Она, вероятно, не заметила Ренату Николаевну на диване и по своей непосредственности не уловила неестественности, мрачности обстановки. Фурашов, обняв ее за плечи, оглянулся. Марина, тоже в форменном платье и белом переднике, от двери строго и серьезно смотрела перед собой. Она-то, кажется, догадывалась, что здесь что-то произошло: брови в напряжении сошлись на лбу. Рената Николаевна выпрямилась на диване — лицо у нее сумрачное, но бесслезное, — провела рукой по волосам. Крутнув головой, Катя тоже наконец увидела Ренату Николаевну, раскрытый чемоданчик на диване, дернулась из-под руки отца:
— Рената Николаевна! — Но, сделав шаг к дивану, обернулась к Фурашову — глаза, расширенные в недоумении. — Па, что-то…
И умолкла, не договорив.
Дочери смотрели на отца, точно угадывая: он в чем-то виноват, и Фурашов, преодолевая внутреннее сопротивление, сказал, стараясь, чтоб вышло естественно:
— Рената Николаевна собирается уехать.
Катя бросилась к дивану, нагнувшись, встав на одно колено, обняла Ренату Николаевну, затараторила, стреляла вопросами — почему, зачем?
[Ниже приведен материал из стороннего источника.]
-- ==== Sys2Proof/Machine/AirCommands.lean ====
section
/-! DEFINITION. Gas samples and the fans' timers (spec 08). -/

namespace Sys2Proof.Machine

/-- The record of a gas channel. -/
def gasChannelOf (g : Gas) (a : Air) : GasChannel :=
  match g with
  | .co => a.co
  | .no2 => a.no2

/-- Is a sample of the channel scheduled now (R120)? -/
def sampleDue (g : Gas) (s : State) : Bool := s.start.running && decide ((gasChannelOf g s.air).nextSample ≤ s.clock)

/-- One channel takes its sample, and its next one falls 500 ms later (R120). -/
def sampleChannel (c : AirConfig) (limits : GasConfig) (value : Option Nat) (ch : GasChannel) : GasChannel :=
  { takeSample c.assertWindow c.clearWindow limits value ch with nextSample := ch.nextSample + 500 }

/-- A gas sample, and the bay gas class formed afresh (R120, R122). -/
def sampleGas (g : Gas) (value : Option Nat) (s : State) : State :=
  match g with
  | .co => s.setAir (formGasClass { s.air with co := sampleChannel s.cfg.air s.cfg.air.co value s.air.co })
  | .no2 => s.setAir (formGasClass { s.air with no2 := sampleChannel s.cfg.air s.cfg.air.no2 value s.air.no2 })

/-- GAS_SAMPLE (R120). -/
def execGasSample (g : Gas) (value : Option Nat) (s : State) : Answer :=
  .next (if sampleDue g s then finish s .none (sampleGas g value s) else s)

/-- The record of fan 1 (number 0) or fan 2 (number 1). -/
def fanOfNumber (f : Fin 2) (a : Air) : Fan := if f = 0 then a.fan1 else a.fan2

/-- One fan changed by `f`, given its configuration. -/
def onFan (n : Fin 2) (f : FanConfig → Fan → Fan) (s : State) : State :=
  if n = 0 then s.setAir { s.air with fan1 := f s.cfg.air.fan1 s.air.fan1 }
  else s.setAir { s.air with fan2 := f s.cfg.air.fan2 s.air.fan2 }

/-- Has a COASTING fan's coast timer expired (R129)? -/
def coastDue (n : Fin 2) (s : State) : Bool :=
  s.start.running && decide ((fanOfNumber n s.air).state = .coasting) && reached (fanOfNumber n s.air).coastDue s.clock

/-- COAST_TIMER_EXPIRY (R129). A request taken after it at the same instant meets the fan this leaves: where that fan is RUNNING
and the request is for 0 or for the other direction, `driveFan` makes it coast afresh (DESIGN CHOICE, assumption log 31). -/
def execCoastTimerExpiry (n : Fin 2) (s : State) : Answer :=
  .next (if coastDue n s then measure (onFan n (coastExpires s.clock) s) else s)

/-- Has a RUNNING fan's ramp timer expired (R130)? -/
def rampDue (n : Fin 2) (s : State) : Bool :=
  s.start.running && decide ((fanOfNumber n s.air).state = .running) && reached (fanOfNumber n s.air).rampDue s.clock

/-- RAMP_TIMER_EXPIRY (R130). -/
def execRampTimerExpiry (n : Fin 2) (s : State) : Answer :=
  .next (if rampDue n s then measure (onFan n (rampExpires s.clock) s) else s)

end Sys2Proof.Machine
end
Марина тоже подступила к дивану, и Рената Николаевна, прикладывая к глазам платочек, сказала:
— Нет-нет, девочки, я потом уеду. А завтра — на речку.
ГЛАВА ЧЕТВЕРТАЯ
1 июня
Подписали акт раздела: ОКБ «Молния» начинает свою жизнь. Какая-то его ждет судьба?..
Утверждая акт, Звягинцев напомнил о сроках по экспериментальному образцу «Меркурия» — хватка у него мертвая, не спустит, ясно! Назвался груздем — полезай в кузов.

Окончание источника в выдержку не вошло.